Champ Cherry, like the Phillies, explains Hirsh, "is something people can believe in. It's something special I want to keep alive."

Hirsh was more alive and well when hanging out at his local H&H or Linton's as a kid, rather than at Levis. But he knows of "the emotional pull that Levis has." All he has to do is open his eyes and open a case of the bubbly -- which he has done, "dropping off a case of Champ Cherry at Pauls Run [community care center] and at the Stiffel Center for seniors," where he also has donated "chairs, tables and some of the plaques from the original Levis for their lunchroom."

Not so difficult to do since "I bought Levis outright and have owned it since the '90s."

He owns up to recalling the '50s as Phillies "phun" time.

Don't know if he was able to see any of it on his Muntz TV, but the Shibe Park stadium cheers still smack of great memories.
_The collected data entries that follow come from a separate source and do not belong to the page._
-- ==== Sys2Proof/Tests/Slice0.lean ====
section
/-! SUPPORT. Small checks. Expected results come from spec/ alone: the words of 30_encoding.md R90 and R103 and the vectors of
95_test_vectors.md, cited by their names. Then one witness for the hypotheses of each statement of Obligations.lean. -/

namespace Sys2Proof.Tests

set_option Elab.async false

open Sys2Proof.Machine

/-! ## Helpers -/

/-- The outcome is a next state with property `p`. -/
def ends (o : Host.Outcome State Fault Refusal) (p : State → Bool) : Bool :=
  match o with
  | .next t => p t
  | _ => false

theorem ends_next {o : Host.Outcome State Fault Refusal} {p : State → Bool} (h : ends o p = true) :
    ∃ t, o = .next t ∧ p t = true := by
  cases o with
  | next t => exact ⟨t, rfl, h⟩
  | fault _ => cases h
  | refused _ => cases h

/-- The parameters of R11 with the bounds and the idle cycles as small as R189 admits. -/
def quick : Config := { Config.defaults with
  idleCycles := 0, waitRetryMax := 1, powerUpPollMax := 1, haltPollMax := 1, regRdyPollMax := 1, maxBurstWords := 2 }

/-- Reset under `cfg` with operands `op`, the target about to present `bits`. -/
def start (cfg : Config) (op : Operands) (bits : List Bool) : State := { State.resetWith cfg with op := op, targetIn := bits }

/-- The same, the last cycle having been driven by `d`. -/
def startAfter (d : Dir) (op : Operands) (bits : List Bool) : State :=
  { start quick op bits with link := { clk := false, oe := decide (d = .host), dout := true, lastDir := d } }

def none_ : Operands := Operands.unwritten
def opAddr (a : BitVec 8) (v : Word) : Operands := { none_ with addr := a, value := v }
def opMem (a v : Word) : Operands := { none_ with value := a, value2 := v }
def opReg (r : BitVec 5) (v : Word) : Operands := { none_ with regId := r, value := v }
def opPlan (p : LoadPlan) : Operands := { none_ with plan := p }

/-- The plan of E7: four bytes at 0x20000000, entry 0x10000001, stack pointer 0x20042000. -/
def planE7 : LoadPlan where
  addrs := [0x20000000]
  buffers := [{ bytes := [0x78, 0x56, 0x34, 0x12], len := 4 }]
  count := 1
  entry := 0x10000001
  sp := 0x20042000
  ramPolicy := true

/-- The answers of the reference target in a load operation (R63, program P3). -/
def answersE7 : LoadAnswers where
  idcode := 0x2BA01477
  powerUp := []
  powerUpLast := 0xF0000000
  halt := []
  haltLast := (0, 0x00030003)
  posted k := BitVec.ofNat 32 k + 9
  sp := []
  spLast := (0, 0x00030003)
  pc := []
  pcLast := (0, 0x00030003)

/-- A session that has connected and written CSW: `SELECT` and `CSW` are as the target holds them. -/
def ready (s : State) : State := { s with
  sess := { s.sess with selValid := true, cswConfigured := true, conn := .ready }
  target := { s.target with csw := 0x12 } }
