-- ==== Sys2Proof/Syntax.lean ====
section
/-! DEFINITION. The commands the block takes, one constructor per row of the table of operations and events, with their operands. -/
namespace Sys2Proof

/-- A Glifen frame: the fields of its header (R92) and its payload bytes. -/
structure Frame where
  etype : Nat
  ver : Nat
  cls : Nat
  port : Nat
  node : Nat
  cyc : BitVec 32
  flags : Nat
  len : Nat
  axcnt : Nat
  markadj : Nat
  holdmax : Nat
  payload : List Byte
deriving DecidableEq, Repr

/-- A received Glifen frame: the raw time of the TCLK edge at or before its start and the position of the start after that edge in bit
times (R90, R151), its wire length in bytes, the code-group errors inside it, whether a /V/
stands in it and whether its FCS is correct (R103 step 1), its source address byte k (R90, R379), and its content; the payload
holds every byte received between header and FCS, pad included. -/
structure RxFrame where
  edge : BitVec 64
  bit : Nat
  wire : Nat
  cgErr : Nat
  vErr : Bool
  fcsOk : Bool
  srcK : Nat
  frame : Frame
  /-- A word of the frame buffer that holds it is uncorrectable (R504). -/
  upset : Bool := false
deriving DecidableEq, Repr

/-- What a node may send that only Girth and Latigo may send (R88). -/
inductive Forbidden where
  | mark
  | frame (cls : Nat)
deriving DecidableEq, Repr

/-- A command entry of a Bench ring (R185). -/
structure Entry where
  op : Nat
  status : Nat
  axis : Nat
  apply : Nat
  offset : Nat
  len : Nat
  rsvd : Nat
  data : List Byte
deriving DecidableEq, Repr

/-- A command whose record part and write-backs are held (R12, R186): its Bench, the address of its ring entry (none for a command
that came outside a ring), the CYC of the CWSTART that served it, the entry, and the status it has so far. -/
structure HeldCmd where
  bench : Nat
  addr : Option Nat
  cyc : BitVec 48
  entry : Entry
  status : Nat
deriving DecidableEq, Repr

/-! ### Profile generators: what an image of R378 holds -/

namespace Machine

/-- Generator modes (R301). -/
inductive PgMode where
  | idle | move | velocity | gear | cam | group | stop | halt
deriving DecidableEq, Repr

/-- The two-stage planner of R302: inner velocity, inner position, window (newest first), remainder, output. -/
structure Plan where
  q : BitVec 64 := 0
  w : Int := 0
  hist : List Int := []
  r : Int := 0
  pout : BitVec 64 := 0
  vff : Int := 0
  aff : Int := 0
deriving DecidableEq, Repr

/-- A step of a generator that waits (R323): its cycle, its master's position for it (none while the master's own step waits too) and
whether the master's sample is missing. -/
structure PgWait where
  cyc : BitVec 48
  mpos : Option (BitVec 64)
  bad : Bool
deriving DecidableEq, Repr

/-- A profile generator (R298–R318). -/
structure Pg where
  plan : Plan := {}
  mode : PgMode := .idle
  tgt : BitVec 64 := 0
  vcmd : Int := 0
  /-- 0 none, 1 TRACK, 2 LOCKED. -/
  sync : Nat := 0
  /-- Consecutive steps that ended with the landing (R314). -/
  landings : Nat := 0
  g : BitVec 64 := 0
  grem : Int := 0
  num : Int := 0
  den : Int := 1
  camTab : Nat := 0
  camNext : Option Nat := none
  x : Int := 0
  /-- Master position of the last step. -/
  mlast : BitVec 64 := 0
  abort : Bool := false
  overshoot : Bool := false
  overlim : Bool := false
  stall : Bool := false
  masterBad : Bool := false
  /-- HALT brakes with DSTOP: its page's RUN was cleared (R307) or its cam table is lost (R504). -/
  haltDstop : Bool := false
  /-- The group whose path it takes part in, from IGSTART until it is started or commanded anew (R309). -/
  group : Option Nat := none
  start : BitVec 64 := 0
  dist : Int := 0
  pend : Option (BitVec 64) := none
  /-- The latched measured position and whether the last latch missed (R312). -/
  latch : BitVec 64 := 0
  latchBad : Bool := false
  /-- The cycle of its last step (SPCYC). -/
  spCyc : BitVec 48 := 0
  /-- The SP section of its last step, not yet written (R299). -/
  sp : Option (List Byte) := none
  /-- Its steps that wait for the axis's instance of the cycle before theirs, oldest first (R323). -/
  waiting : List PgWait := []
deriving DecidableEq, Repr

/-- An interpolation group (R308–R310). -/
structure Igrp where
  plan : Plan := {}
  dlead : Int := 0
  /-- Halting at the group's DSTOP rather than its A. -/
  dstop : Bool := false
deriving DecidableEq, Repr

/-- A virtual master (R318). -/
structure Vm where
  plan : Plan := {}
  vcmd : Int := 0
  setPend : Option (BitVec 64 × BitVec 64) := none
  velPend : Option (BitVec 64 × BitVec 64) := none
deriving DecidableEq, Repr

/-- The internal state of a generator, a group or a virtual master, as RCOPY and RBLOCK carry it bit for bit (R378). -/
inductive GenImage where
  | none
  | pg (g : Pg)
  | group (g : Igrp)
  | vm (v : Vm)
deriving DecidableEq, Repr

end Machine


/-! ### Operands of the Awl instructions (R235–R257) -/

/-- The second source of a P-format operation: a D register, or the coefficient word through C0 (K = 1, R237). -/
inductive Src2 where
  | d (r : Fin 16)
  | coef
deriving DecidableEq, Repr

/-- The second source of a multiply: a D register or the coefficient through C0 in P format, or a coefficient through C0 or C1
in the GK layout, which has no parallel moves (R246). -/
inductive MulSrc where
  | d (r : Fin 16)
  | k
  | c (j : Fin 2)
deriving DecidableEq, Repr

/-- The kinds of parallel move (R238). -/
inductive MoveKind where
  | load | store | loadPair
deriving DecidableEq, Repr

/-- A parallel move: its kind, its REG and its AREG field. -/
structure Move where
  kind : MoveKind
  reg : Fin 4
  areg : Fin 4
deriving DecidableEq, Repr

/-- The two parallel moves of a P-format word. -/
structure Moves where
  x : Option Move := none
  y : Option Move := none
deriving DecidableEq, Repr

/-- An immediate or an offset: its value, and whether the extension word supplies it (R245). -/
structure Imm where
  v : Word
  long : Bool
deriving DecidableEq, Repr

/-- The addressing modes of R247. -/
inductive MemMode where
  | plain | incr | step
  | index (off : Imm)
deriving DecidableEq, Repr

/-- A D register or a pair (named by half its even register). -/
inductive DReg where
  | d (r : Fin 16)
  | pair (p : Fin 8)
deriving DecidableEq, Repr

/-- Source of a MOVC write. -/
inductive CtlSrc where
  | d (r : Fin 16)
  | imm (v : Imm)
deriving DecidableEq, Repr

/-- Width and register of a register-form queue access (R249). -/
inductive QReg where
  | w16 (r : Fin 16)
  | w32 (r : Fin 16)
  | w64 (p : Fin 8)
deriving DecidableEq, Repr

/-- A repeat count (R255). -/
inductive Count where
  | imm (n : BitVec 16)
  | reg (r : Fin 16)
deriving DecidableEq, Repr

/-- The end of a LOOP body: E8 or the extension word (R255). -/
inductive LoopEnd where
  | short (e8 : BitVec 8)
  | long (last : Word)
deriving DecidableEq, Repr

/-- Two-source operations on D registers. -/
inductive BinOp where
  | add | sub | addw | subw | and | or | xor | min | max | clip | asl | asr | lsr | cadd | csub
deriving DecidableEq, Repr

/-- One-source operations on D registers. -/
inductive UnaOp where
  | mov | neg | abs | not | norm | rcps | rsqs | scs
deriving DecidableEq, Repr

/-- Real multiplies. -/
inductive MulOp where
  | mpy | mac | msu
deriving DecidableEq, Repr

/-- Complex multiplies. -/
inductive CMulOp where
  | cmpy | cmac | cmacj
deriving DecidableEq, Repr

/-- Operations on D pairs. -/
inductive WideOp where
  | addw | subw | add | sub
deriving DecidableEq, Repr

/-- A decoded Awl instruction (R236–R255). -/
inductive AwlIns where
  | nop
  | nopMoves (mv : Moves)
  | bin (op : BinOp) (d s1 : Fin 16) (s2 : Src2) (mv : Moves)
  | una (op : UnaOp) (d s : Fin 16) (mv : Moves)
  | cmp (s1 : Fin 16) (s2 : Src2) (mv : Moves)
  | tst (s1 : Fin 16) (s2 : Src2) (mv : Moves)
  | mul (op : MulOp) (a : Fin 4) (s1 : Fin 16) (s2 : MulSrc) (mv : Moves)
  | cmul (op : CMulOp) (a : Fin 2) (s1 : Fin 16) (s2 : MulSrc) (mv : Moves)
  | clr (a : Fin 4) (mv : Moves)
  | movE (a : Fin 4) (s1 : Fin 16) (s2 : Src2) (mv : Moves)
  | conv (dst : DReg) (a : Fin 4) (k : Fin 64) (form : Option Moves)
  | cconv (d : Fin 16) (a : Fin 2) (k : Fin 64) (form : Option Moves)
  | binI (op : BinOp) (d s : Fin 16) (v : Imm)
  | ldi (d : Fin 16) (v : Imm)
  | cmpi (s : Fin 16) (v : Imm)
  | tsti (s : Fin 16) (v : Imm)
  | shiftI (op : BinOp) (d s : Fin 16) (n : Fin 32)
  | normE (d : Fin 16) (a : Fin 4)
  | movgRead (d : Fin 16) (a : Fin 4)
  | movgWrite (a : Fin 4) (g : Fin 16) (s : Fin 8)
  | wide (op : WideOp) (d s1 s2 : Fin 8)
  | mov64 (d s : Fin 8)
  | cmp64 (s1 s2 : Fin 8)
  | movcRead (d : Fin 16) (cr : Fin 56)
  | movcWrite (cr : Fin 56) (src : CtlSrc)
  | ld (dst : DReg) (ak : Fin 8) (mode : MemMode)
  | st (src : DReg) (ak : Fin 8) (mode : MemMode)
  | ldc (d : Fin 16) (j : Fin 2)
  | ldq (q : Fin 16) (dst : QReg) (ak : Fin 8) (off : Imm)
  | stq (q : Fin 16) (src : QReg) (ak : Fin 8) (off : Imm)
  | ldqB (q : Fin 16) (am ak : Fin 8) (off : Imm) (n : Fin 8)
  | stqB (q : Fin 16) (am ak : Fin 8) (off : Imm) (n : Fin 8)
  | waitq (mask : BitVec 16)
  | endt
  | post (j : Fin 4)
  | trap (n : BitVec 8)
  | rte
  | bkpt (n : BitVec 8)
  | br (cond : Fin 14) (off : BitVec 13)
  | call (d : Fin 16) (off : BitVec 13)
  | jmp (cond : Fin 14) (d : Fin 16)
  | loop (cnt : Count) (e : LoopEnd)
  | redo (cnt : Count)
deriving DecidableEq, Repr
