-- ==== Sys2Proof/Decode.lean ====
section
/-! DEFINITION. The command a word of the table spells.  The rows of this block's table give no bits, so no word spells a command. -/
namespace Sys2Proof

/-- A row of the table that gives bits: its width, the bits that are fixed, their values, and the command. -/
structure BitRow where
  nbits : Nat
  mask : Nat
  bits : Nat
  command : Instr
deriving DecidableEq, Repr

/-- The rows that give bits: none. -/
def bitRows : List BitRow := []

/-- The command the word `w` of `nbits` bits spells. -/
def decodeTableWord (nbits w : Nat) : Option Instr :=
  (bitRows.find? fun r => r.nbits == nbits && w &&& r.mask == r.bits).map (·.command)

end Sys2Proof
end

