-- ==== Sys2Proof/Machine/Ops.lean ====
section
/-! DEFINITION. The operations every meaning is built from: registers and their fields, records, events and MSI-X messages, free
values, time, and the report of a fault (R499): capture, count, log, and the device-level reaction of its class. -/
namespace Sys2Proof.Machine

namespace State

/-! ### Registers -/

/-- The value of the register at an offset of a page. -/
def reg (s : State) (p off : Nat) : Word := Sp.get regReset s.regs (0x1000 * p + off)

/-- Set the register at an offset of a page. -/
def setReg (s : State) (p off : Nat) (w : Word) : State :=
  { s with regs := Sp.set regReset s.regs (0x1000 * p + off) w }

/-- The value of a field of a page. -/
def rd (s : State) (p : Nat) (f : Fld) : Nat := f.get (s.reg p f.off)

/-- Set a field of a page. -/
def wr (s : State) (p : Nat) (f : Fld) (v : Nat) : State := s.setReg p f.off (f.put v (s.reg p f.off))

/-- A one-bit field is 1. -/
def on (s : State) (p : Nat) (f : Fld) : Bool := s.rd p f != 0

/-- Two registers read as one 64-bit number. -/
def reg64 (s : State) (p lo : Nat) : BitVec 64 := s.reg p (lo + 4) ++ s.reg p lo

/-- Set two registers from one 64-bit number. -/
def setReg64 (s : State) (p lo : Nat) (v : BitVec 64) : State :=
  (s.setReg p lo (v.truncate 32)).setReg p (lo + 4) ((v >>> 32).truncate 32)

/-- The registers of a page return to their reset values. -/
def resetPage (s : State) (p : Nat) : State :=
  { s with regs := s.regs.filter fun e => e.1 / 0x1000 != p }

/-! ### Power domains and block states -/

/-- A switched domain is on and initialised (R59). -/
def domOn (s : State) (d : Nat) : Bool := bitOf (s.rd pgPWR PWR.STATUS_DOMAIN) d

/-- The page's domain is on; always-on pages are on. -/
def pageOn (s : State) (p : Nat) : Bool :=
  match pageDomain p with | some d => s.domOn d | none => true

/-- PSTAT.STATE of a page: OFF while its domain is off (R51). -/
def st (s : State) (p : Nat) : Nat := if s.pageOn p then s.rd p HDR.PSTAT_STATE else 0

/-- The page's block is RUNNING. -/
def running (s : State) (p : Nat) : Bool := s.st p == 3

/-- Set PSTAT.STATE. -/
def setSt (s : State) (p v : Nat) : State := s.wr p HDR.PSTAT_STATE v

/-- Set PSTAT.CFGREJ. -/
def cfgRej (s : State) (p : Nat) : State := s.wr p HDR.PSTAT_CFGREJ 1

/-! ### Records -/

def port (s : State) (n : Nat) : Port := Sp.get (fun _ => {}) s.ports n
def setPort (s : State) (n : Nat) (p : Port) : State := { s with ports := Sp.set (fun _ => {}) s.ports n p }
def modPort (s : State) (n : Nat) (f : Port → Port) : State := s.setPort n (f (s.port n))

def axis (s : State) (a : Nat) : Axis := Sp.get (fun _ => {}) s.axes a
def setAxis (s : State) (a : Nat) (x : Axis) : State := { s with axes := Sp.set (fun _ => {}) s.axes a x }
def modAxis (s : State) (a : Nat) (f : Axis → Axis) : State := s.setAxis a (f (s.axis a))

def pg (s : State) (a : Nat) : Pg := Sp.get (fun _ => {}) s.pgs a
def setPg (s : State) (a : Nat) (x : Pg) : State := { s with pgs := Sp.set (fun _ => {}) s.pgs a x }
def modPg (s : State) (a : Nat) (f : Pg → Pg) : State := s.setPg a (f (s.pg a))

def igrp (s : State) (g : Nat) : Igrp := Sp.get (fun _ => {}) s.igrps g
def setIgrp (s : State) (g : Nat) (x : Igrp) : State := { s with igrps := Sp.set (fun _ => {}) s.igrps g x }

def vm (s : State) (k : Nat) : Vm := Sp.get (fun _ => {}) s.vms k
def setVm (s : State) (k : Nat) (x : Vm) : State := { s with vms := Sp.set (fun _ => {}) s.vms k x }

def dma (s : State) (k : Nat) : Dma := Sp.get (fun _ => {}) s.dmas k
def setDma (s : State) (k : Nat) (x : Dma) : State := { s with dmas := Sp.set (fun _ => {}) s.dmas k x }

def stitch (s : State) (n : Nat) : Stitch := Sp.get (fun _ => {}) s.stitches n
def setStitch (s : State) (n : Nat) (x : Stitch) : State := { s with stitches := Sp.set (fun _ => {}) s.stitches n x }
def modStitch (s : State) (n : Nat) (f : Stitch → Stitch) : State := s.setStitch n (f (s.stitch n))

def feed (s : State) (n : Nat) : Feed := Sp.get (fun _ => {}) s.feeds n
def setFeed (s : State) (n : Nat) (x : Feed) : State := { s with feeds := Sp.set (fun _ => {}) s.feeds n x }
def modFeed (s : State) (n : Nat) (f : Feed → Feed) : State := s.setFeed n (f (s.feed n))

def ana (s : State) (n : Nat) : Ana := Sp.get (fun _ => {}) s.anas n
def setAna (s : State) (n : Nat) (x : Ana) : State := { s with anas := Sp.set (fun _ => {}) s.anas n x }
def modAna (s : State) (n : Nat) (f : Ana → Ana) : State := s.setAna n (f (s.ana n))

def stamp (s : State) (n : Nat) : Stamp := Sp.get (fun _ => {}) s.stamps n
def setStamp (s : State) (n : Nat) (x : Stamp) : State := { s with stamps := Sp.set (fun _ => {}) s.stamps n x }
def modStamp (s : State) (n : Nat) (f : Stamp → Stamp) : State := s.setStamp n (f (s.stamp n))

def sf (s : State) (k : Nat) : Sf := Sp.get (fun _ => {}) s.sfs k
def setSf (s : State) (k : Nat) (x : Sf) : State := { s with sfs := Sp.set (fun _ => {}) s.sfs k x }
def modSf (s : State) (k : Nat) (f : Sf → Sf) : State := s.setSf k (f (s.sf k))

def safeOut (s : State) (k : Nat) : SafeOut := Sp.get (fun _ => {}) s.buckle.outs k
def setSafeOut (s : State) (k : Nat) (x : SafeOut) : State :=
  { s with buckle := { s.buckle with outs := Sp.set (fun _ => {}) s.buckle.outs k x } }

def fin (s : State) (k : Nat) : FieldIn := Sp.get (fun _ => {}) s.fins k
def setFin (s : State) (k : Nat) (x : FieldIn) : State := { s with fins := Sp.set (fun _ => {}) s.fins k x }
def modFin (s : State) (k : Nat) (f : FieldIn → FieldIn) : State := s.setFin k (f (s.fin k))

def fout (s : State) (k : Nat) : FieldOut := Sp.get (fun _ => {}) s.fouts k
def setFout (s : State) (k : Nat) (x : FieldOut) : State := { s with fouts := Sp.set (fun _ => {}) s.fouts k x }
def modFout (s : State) (k : Nat) (f : FieldOut → FieldOut) : State := s.setFout k (f (s.fout k))

/-- The axes of the active map, in ascending index. -/
def mapped (s : State) : List (Nat × AxisMap) :=
  s.axes.filterMap fun e => e.2.map.map fun m => (e.1, m)

/-- Do something for each element of a list, in order. -/
def forEach {α : Type} (s : State) (l : List α) (f : State → α → State) : State := l.foldl f s

/-- While POR_N is low the whole die is in reset, and what happens has no effect (R479). -/
def live (s t : State) : State := if s.por then s else t

/-! ### Free values -/

/-- Draw a free value. -/
def draw (s : State) : BitVec 64 × State := (Config.freeValue s.freeCtr, { s with freeCtr := s.freeCtr + 1 })

/-! ### Transmissions -/

/-- The class-D fault has been seen (R502). -/
def fatal (s : State) : Bool := s.on pgFLT FLT.STAT_FATAL

/-- Append to the record of what left the block. -/
def emit (s : State) (t : Tx) : State := { s with wire := s.wire ++ [t] }

/-- Send on a node-port or tether transmitter: nothing leaves after a class-D fault (R502 step 2). -/
def send (s : State) (t : Tx) : State := if s.fatal then s else s.emit t

/-! ### Events and MSI-X -/

/-- The event request of a page is active (R75). -/
def evtReq (s : State) (p : Nat) : Bool := (s.reg p HDR.EVT &&& s.reg p HDR.EVTEN) != 0#32

/-- The map byte of a page (R474). -/
def mapByte (s : State) (p : Nat) : Nat := bitsOf (s.reg pgMSIX (0x400 + p / 4 * 4)).toNat (8 * (p % 4) + 7) (8 * (p % 4))

/-- The vector a page's request is routed to. -/
def pageVector (s : State) (p : Nat) : Option Nat :=
  if bitOf (s.mapByte p) 7 then some (s.mapByte p % 64) else none

/-- A vector's ARMED bit (R461). -/
def armed (s : State) (v : Nat) : Bool := bitOf (s.reg pgMSIX (MSIX.ARMED0 + 4 * (v / 32))).toNat (v % 32)

/-- Set a vector's ARMED bit. -/
def setArmed (s : State) (v : Nat) (b : Bool) : State :=
  let off := MSIX.ARMED0 + 4 * (v / 32)
  let w := (s.reg pgMSIX off).toNat
  s.setReg pgMSIX off (BitVec.ofNat 32 (if b then withBit w (v % 32) else withoutBit w (v % 32)))

/-- A vector's entry is masked (R460). -/
def masked (s : State) (v : Nat) : Bool := bitOf (s.reg pgMSIX (0x800 + 16 * v + 12)).toNat 0

/-- Every page number of the index of R65. -/
def allPages : List Nat := pageIndex.flatMap fun r => (List.range r.count).map (r.first + ·)

/-- A routed request of the vector is active. -/
def vecReq (s : State) (v : Nat) : Bool :=
  allPages.any fun p => s.evtReq p && decide (s.pageVector p = some v)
And didn't Jews help juice the soft drink's sales? Wasn't Champ Cherry always a "Jewish drink"?

"Actually, no," replies Hirsh. "Levis was a popular spot with Italians, Jews and blacks, but the Italians felt, more than anyone, that Champ Cherry was part of their South Philadelphia culture."

Giving his own two cents plain, Hirsh plainly recalls his introduction to the soda, after coming home from college and tasting a beverage that "was so different from root beer."

The soda has taken root at a variety of stores -- Hirsh has some 150 accounts -- where fountain service is available, but has never officially been associated with the Phillies.

And while he champions this cherry-cider concoction, Hirsh travels far and wide for his other products as well, including PhatPhruit, an energy drink.

As far as Amazing Juice is concerned, well, "we're not making it now."

But he is making plans for October.

After all, what goes better than Champ Cherry with the spectacle of champions -- those boys of summer parading down Broad Street in the heart of fall.